Nuestra primera meta en este segundo viaje era investigar la aun más misteriosa “Medemia Abiadensis”  que se describían como existentes mas al sur en el Sudán, en la zona de la sabana más húmeda. Las ubicaciones dadas para M. Abiadensis eran más vagas. A pesar de una búsqueda extensa y preguntando a centenares de locales para conocer su opinión, todo lo que encontrábamos era Borassus Aethiopum e Hyphane Thebaica , los últimos formando algunas veces bosquecillos grandes  en la seca y espinosa  vegetación. Nuestro guía, Ahmed, continuó luego solo nuestra búsqueda, en el extenso Sur, en áreas donde no nos permitieron ir, pero sin el éxito deseado.

La principal característica que distinguían a las M. Abiadensis  de las M. Argum era que el primero, se suponía, prefería un hábitat diferente y su fruta era más pequeña. Nosotros encontramos el último con la fruta de todos los tamaños, sin embargo, esto nos lleva a creer que no hay dos especies sino solo una.

Cómo llegamos a ser arrestados durante nuestras investigaciones, e interrogados como sospechosos de ser espías de la CIA y perdido nuestra ultima noche en el Sur encerrados y con nuestro guía aterrorizado al tener su Land Cruiser confiscado, es otra historia y tendrá que esperar otra oportunidad.

Poco después, al volver del sur, tomamos rumbo norte para visitar la población grande de M. Argun que Hessen Ali nos había prometido.
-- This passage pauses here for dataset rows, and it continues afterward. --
-- ==== Sys2Proof/Tests/Slice0.lean ====
section
/-! SUPPORT. The model's own tests: ill-formed terms the checks refuse, one word of every row written out from
R60 and R63, steps whose results are rows of spec/95_test_vectors.md (named in each comment), and for every
obligation with hypotheses a witness that meets them. -/

namespace Sys2Proof.Tests

open Sys2Proof.Machine

/-! ### Fixtures (spec/95_test_vectors.md section 0) -/

/-- A descriptor with the given name and coordinates. -/
def entry (name : String) (bo bi bs : BitVec 32) : Descriptor := ⟨ascii name, bo, bi, bs⟩

/-- `CATF`. -/
def catf : Catalog :=
  [entry "TEST" 1 2 1, entry "WIDE" 1 5 3, entry "LAST" 24 0 1, entry "HIGH" 2 7 2, entry "DUP" 1 2 1]
/-- `CATB`: `CATF` and one entry that is not valid. -/
def catb : Catalog := catf ++ [entry "BAD" 1 2 4]

/-- A block right after reset with `TA64`, the given catalog and the given load outcome. -/
def blockWith (cat : Catalog) (load : CatLoad) : State := State.construct ⟨Config.fixtureAlphabet, cat, load⟩

/-- A live block with `CATF`. -/
def live : State := blockWith catf .ok
/-- A live block with `CATB`. -/
def liveBad : State := blockWith catb .ok
/-- Dead blocks. -/
def deadU : State := blockWith catf .unavailable
def deadM : State := blockWith catf .malformed

/-- The payload with the given first bytes, the rest 0. -/
def payload (bytes : List Byte) : Payload := Vector.ofFn fun i : Fin 24 => (bytes[i.val]?).getD 0
/-- Values of the first positions, the rest 0. -/
def vals (vs : List Nat) : Nat → Fin 64 := fun j => Fin.ofNat 64 ((vs[j]?).getD 0)

/-- `live` with a payload, or with a string. -/
def withX (bytes : List Byte) : State := { live with x := payload bytes }
def withStr (text : String) : State := { live with str := ascii text }
/-- A state with lines to serve. -/
def withLines (s : State) (ls : List Line) : State := { s with input := ls }

/-- The next state of an outcome, if it is one. -/
def nextOf : Host.Outcome State Fault Refusal → Option State
  | .next s => some s
  | .fault _ => none
  | .refused _ => none
/-- The last response in the next state. -/
def reply (o : Host.Outcome State Fault Refusal) : Option Response := (nextOf o).bind fun s => s.responses.getLast?
/-- The payload's first bytes in the next state. -/
def bytesOf (n : Nat) (o : Host.Outcome State Fault Refusal) : Option (List Byte) :=
  (nextOf o).map fun s => s.x.toList.take n
/-- The string in the next state. -/
def strOf (o : Host.Outcome State Fault Refusal) : Option (List Byte) := (nextOf o).map State.str
/-- The index list in the next state. -/
def idxOf (o : Host.Outcome State Fault Refusal) : Option (List IndexWord) := (nextOf o).map State.idx

/-! ### WellFormed refuses each ill-formed term -/

theorem test_wf_chrof : (Instr.chrof 256).wf = false ∧ (Instr.chrof 255).wf = true := by decide
theorem test_wf_setb : (Instr.setb 128 0 1).wf = false ∧ (Instr.setb 1 (-129) 1).wf = false ∧
    (Instr.setb 1 0 128).wf = false ∧ (Instr.setb (-128) 127 0).wf = true := by decide
theorem test_wf_clrb : (Instr.clrb (-129) 0 1).wf = false ∧ (Instr.clrb 1 128 1).wf = false ∧
    (Instr.clrb 1 0 (-129)).wf = false := by decide
theorem test_wf_chkb : (Instr.chkb 128 0 1).wf = false ∧ (Instr.chkb 1 128 1).wf = false ∧
    (Instr.chkb 1 0 128).wf = false := by decide
theorem test_wf_str : (Line.str (List.replicate 233 0)).wf = false ∧ (Line.str (List.replicate 232 0)).wf = true := by
  decide +kernel
/-- A duplicate, a digit out of place, a dash and a code below 0x21 each make an alphabet illegal. -/
theorem test_wf_alphabet : ¬ Alphabet.WF (Config.fixtureAlphabet.set 63 0x41) ∧ ¬ Alphabet.WF (Config.fixtureAlphabet.set 3 0x2B) ∧
    ¬ Alphabet.WF (Config.fixtureAlphabet.set 63 0x2D) ∧ ¬ Alphabet.WF (Config.fixtureAlphabet.set 63 0x20) ∧
    ¬ Alphabet.WF (Config.fixtureAlphabet.set 63 0x7F) := by decide
/-- A name used twice and a name of 233 bytes each make a catalog illegal. -/
theorem test_wf_catalog : ¬ Catalog.WF [entry "A" 1 2 1, entry "A" 1 3 1] ∧
    ¬ Catalog.WF [⟨List.replicate 233 0x41, 1, 2, 1⟩] := by
  decide +kernel
/-- 65536 entries are too many. -/
theorem test_wf_catalog_size (d : Descriptor) : ¬ Catalog.WF (List.replicate 65536 d) := by
  rintro ⟨h, -⟩
  rw [List.length_replicate] at h
  exact absurd h (by decide)

/-! ### Words, field by field: op, a, b, c (R60, R63) -/

theorem test_word_valof : decode (0x01#8 ++ 0x00#8 ++ 0x00#8 ++ 0x2A#8) = .ok (.valof 0x2A) := by decide
theorem test_word_chrof : decode (0x02#8 ++ 0x00#8 ++ 0x00#8 ++ 0xFF#8) = .ok (.chrof 255) := by decide
theorem test_word_clr : decode (0x10#8 ++ 0x00#8 ++ 0x00#8 ++ 0x00#8) = .ok .clr := by decide
theorem test_word_dec : decode (0x11#8 ++ 0x00#8 ++ 0x00#8 ++ 0x00#8) = .ok .dec := by decide
theorem test_word_enc : decode (0x12#8 ++ 0x00#8 ++ 0x00#8 ++ 0x00#8) = .ok .enc := by decide
theorem test_word_csum : decode (0x18#8 ++ 0x00#8 ++ 0x00#8 ++ 0x00#8) = .ok .csum := by decide
theorem test_word_setb : decode (0x20#8 ++ 0x80#8 ++ 0x7F#8 ++ 0xFF#8) = .ok (.setb (-128) 127 (-1)) := by decide
theorem test_word_clrb : decode (0x21#8 ++ 0x0C#8 ++ 0x04#8 ++ 0x03#8) = .ok (.clrb 12 4 3) := by decide
theorem test_word_chkb : decode (0x22#8 ++ 0x01#8 ++ 0x02#8 ++ 0x04#8) = .ok (.chkb 1 2 4) := by decide
theorem test_word_addo : decode (0x28#8 ++ 0x00#8 ++ 0x00#8 ++ 0x00#8) = .ok .addo := by decide
theorem test_word_remo : decode (0x29#8 ++ 0x00#8 ++ 0x00#8 ++ 0x00#8) = .ok .remo := by decide
theorem test_word_enopt : decode (0x2A#8 ++ 0x00#8 ++ 0x00#8 ++ 0x00#8) = .ok .enopt := by decide
theorem test_word_avopt : decode (0x2B#8 ++ 0x00#8 ++ 0x00#8 ++ 0x00#8) = .ok .avopt := by decide
theorem test_word_bits : decode (0x30#8 ++ 0x00#8 ++ 0x00#8 ++ 0x00#8) = .ok .bits := by decide
/-- V-X1, V-X2, V-X3, V-X4, V-X7. -/
theorem test_word_illegal :
    decode 0x00000000 = .error .unassignedOpcode ∧ decode 0x10000001 = .error .nonzeroField ∧
    decode 0x01010037 = .error .nonzeroField ∧ decode 0x02800000 = .error .nonzeroField ∧
    decode 0x31000000 = .error .unassignedOpcode := by decide
/-- The encoder writes the words of R72's examples. -/
theorem test_encode : encode (.setb 1 (-1) 1) = 0x2001FF01 ∧ encode (.chkb 24 7 8) = 0x22180708 ∧
    encode (.valof 0x37) = 0x01000037 ∧ encode (.chrof 9) = 0x02000009 ∧ encode .enc = 0x12000000 := by decide
/-- R66, R23: the status numbers and the engine codes. -/
theorem test_codes :
    [Status.ok, .invalidCode, .optionNotFound, .invalidRange, .catalogUnavailable, .catalogMalformed, .notFound,
      .illegalCommand].map Status.code = [0, 1, 2, 3, 4, 5, 6, 7] ∧
    [Eng.ready, .deadUnavailable, .deadMalformed].map Eng.code = [0, 1, 2] := by decide

/-! ### Assembly: the examples of R72, and a line with a comment -/

theorem test_assembly :
    assembleLine (ascii "SETB 1, 2, 1") = some [.cmd 0x20010201] ∧
    assembleLine (ascii "CHKB 24, 7, 8") = some [.cmd 0x22180708] ∧
    assembleLine (ascii "SETB 1, -1, 1") = some [.cmd 0x2001FF01] ∧
    assembleLine (ascii "VALOF '7'") = some [.cmd 0x01000037] ∧
    assembleLine (ascii "CHROF 9") = some [.cmd 0x02000009] ∧
    assembleLine (ascii "ENC ; encode") = some [.cmd 0x12000000] := by decide
/-- V-S7; an operand its field cannot carry has no word (R62). -/
theorem test_assembly_forms :
    assembleLine (ascii "VALOF 0x7F") = some [.cmd 0x0100007F] ∧ assembleLine (ascii "; only a comment") = some [] ∧
    assembleLine (ascii "SETB 128, 0, 1") = none ∧ assembleLine (ascii "setb 1, 2, 1") = none := by decide

/-! ### Symbol Table -/

/-- V-S2, V-S4. -/
theorem test_valof : reply (exec (.valof 0x37) live) = some ⟨.ok, 7⟩ ∧
    reply (exec (.valof 0x2D) live) = some ⟨.notFound, 0⟩ := by decide
/-- V-S13 backwards: the last symbol of `TA64`; V-S9. -/
theorem test_valof_last : reply (exec (.valof 0x2A) live) = some ⟨.ok, 63⟩ ∧
    reply (exec (.valof 0x3A) live) = some ⟨.notFound, 0⟩ := by decide
/-- V-S12, V-S13. -/
theorem test_chrof : reply (exec (.chrof 10) live) = some ⟨.ok, 0x41⟩ ∧
    reply (exec (.chrof 63) live) = some ⟨.ok, 0x2A⟩ := by decide
/-- V-S14, V-S15. -/
theorem test_chrof_miss : reply (exec (.chrof 64) live) = some ⟨.notFound, 0⟩ ∧
    reply (exec (.chrof 255) live) = some ⟨.notFound, 0⟩ := by decide

/-! ### Transcoding -/

/-- V-T37. -/
theorem test_clr : bytesOf 24 (exec .clr { live with x := Vector.replicate 24 0xFF }) = some (List.replicate 24 0) := by
  decide
/-- V-T8: every group, a wrong check character. -/
theorem test_dec : bytesOf 24 (exec .dec (withStr "ABCDEF-abcdef-*-!#$%&*-ZzYyXx")) =
    some [0x0A, 0x0B, 0x0C, 0x0D, 0x0E, 0x0F, 0x22, 0x23, 0x24, 0x25, 0x26, 0x27, 0x3A, 0x3B, 0x3C, 0x3D, 0x3E,
      0x3F, 0x21, 0x39, 0x20, 0x38, 0x1F, 0x37] := by decide
/-- V-T2, V-T10, V-T17, V-T21. -/
theorem test_dec_forms : bytesOf 13 (exec .dec (withStr "123456-789012-7")) = some [1, 2, 3, 4, 5, 6, 7, 8, 9, 0, 1, 2, 0] ∧
    reply (exec .dec live) = some ⟨.invalidCode, 0⟩ ∧
    reply (exec .dec (withStr "123456-789012--")) = some ⟨.invalidCode, 0⟩ ∧
    reply (exec .dec (withStr "123456-789012-7-00000-0000000")) = some ⟨.invalidCode, 0⟩ := by decide
/-- V-T33. -/
theorem test_enc : strOf (exec .enc { live with x := Vector.ofFn fun i : Fin 24 => BitVec.ofNat 8 i }) =
    some (ascii "012345-6789AB-1-CDEFGH-JKLMNP") := by decide
/-- V-T36. -/
theorem test_enc_miss : reply (exec .enc (withX [0x40])) = some ⟨.notFound, 0⟩ := by decide

/-! ### Checksum -/

/-- V-C5 (a single pass), V-C6, V-C7. -/
theorem test_csum : reply (exec .csum (withX [49])) = some ⟨.ok, 3⟩ ∧
    reply (exec .csum (withX [0, 59])) = some ⟨.ok, 6⟩ ∧ reply (exec .csum (withX [14])) = some ⟨.ok, 0⟩ := by decide
/-- V-C10, V-C18. -/
theorem test_csum_all : reply (exec .csum { live with x := Vector.ofFn fun i : Fin 24 => BitVec.ofNat 8 i }) = some ⟨.ok, 1⟩ ∧
    reply (exec .csum (withX [0, 0, 0, 0, 0, 200])) = some ⟨.notFound, 0⟩ := by decide

/-! ### Bit fields -/

/-- V-B18, V-B4. -/
theorem test_setb : bytesOf 13 (exec (.setb 12 5 6) live) = some [0, 0, 0, 0, 0, 0, 0, 0, 0, 0, 0, 0x3F, 0] ∧
    (bytesOf 24 (exec (.setb 24 7 8) live)).map (fun l => l.drop 22) = some [0, 0xFF] := by decide
/-- V-B8, V-B9, V-B12. -/
theorem test_setb_invalid : reply (exec (.setb 25 0 1) live) = some ⟨.invalidRange, 0⟩ ∧
    reply (exec (.setb 1 8 1) live) = some ⟨.invalidRange, 0⟩ ∧
    reply (exec (.setb 1 2 4) live) = some ⟨.invalidRange, 0⟩ := by decide
/-- The example of R132. -/
theorem test_clrb : bytesOf 2 (exec (.clrb 1 4 3) (withX [0x3F, 0x3F])) = some [0x23, 0x3F] := by decide
/-- V-B15. -/
theorem test_clrb_invalid : reply (exec (.clrb 25 0 1) live) = some ⟨.invalidRange, 0⟩ := by decide
/-- V-B2, V-B3. -/
theorem test_chkb : reply (exec (.chkb 1 2 1) (withX [4])) = some ⟨.ok, 1⟩ ∧
    reply (exec (.chkb 1 2 2) (withX [4])) = some ⟨.ok, 0⟩ := by decide
/-- V-B16. -/
theorem test_chkb_invalid : reply (exec (.chkb 1 2 4) live) = some ⟨.invalidRange, 0⟩ := by decide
En esta oportunidad contratamos dos Land Cruiser, cada uno con chofer y mecanico e hicimos las cosas adecuadamente. Después de ir al Norte a lo largo del Nilo hasta Abu Hamad, como el pasado año, fuimos mas hacia el este que la vez anterior, entrando en el desierto virgen, a través del gran Wadi Gabgaba hasta los cursos superiores del Wadi Shagrib (Wadis son ríos secos que sólo se llenan de agua una vez cada pocos años). Llegamos allí un caluroso día de diciembre, después de una larga travesía y llenos de arena pegada y los ojos enrojecidos.

Subimos una colina algo rocosa, que podríamos haber pasado por alto y hallamos un inmenso valle arenoso con centenares de palmeras Medemia de todos los tamaños, cociéndose  en el sol del mediodía. El paisaje era de un planeta diferente, no había prácticamente ninguna otra vegetación, sólo las palmas. Parecía increíble que pudieran crecer bajo tales condiciones de sequia.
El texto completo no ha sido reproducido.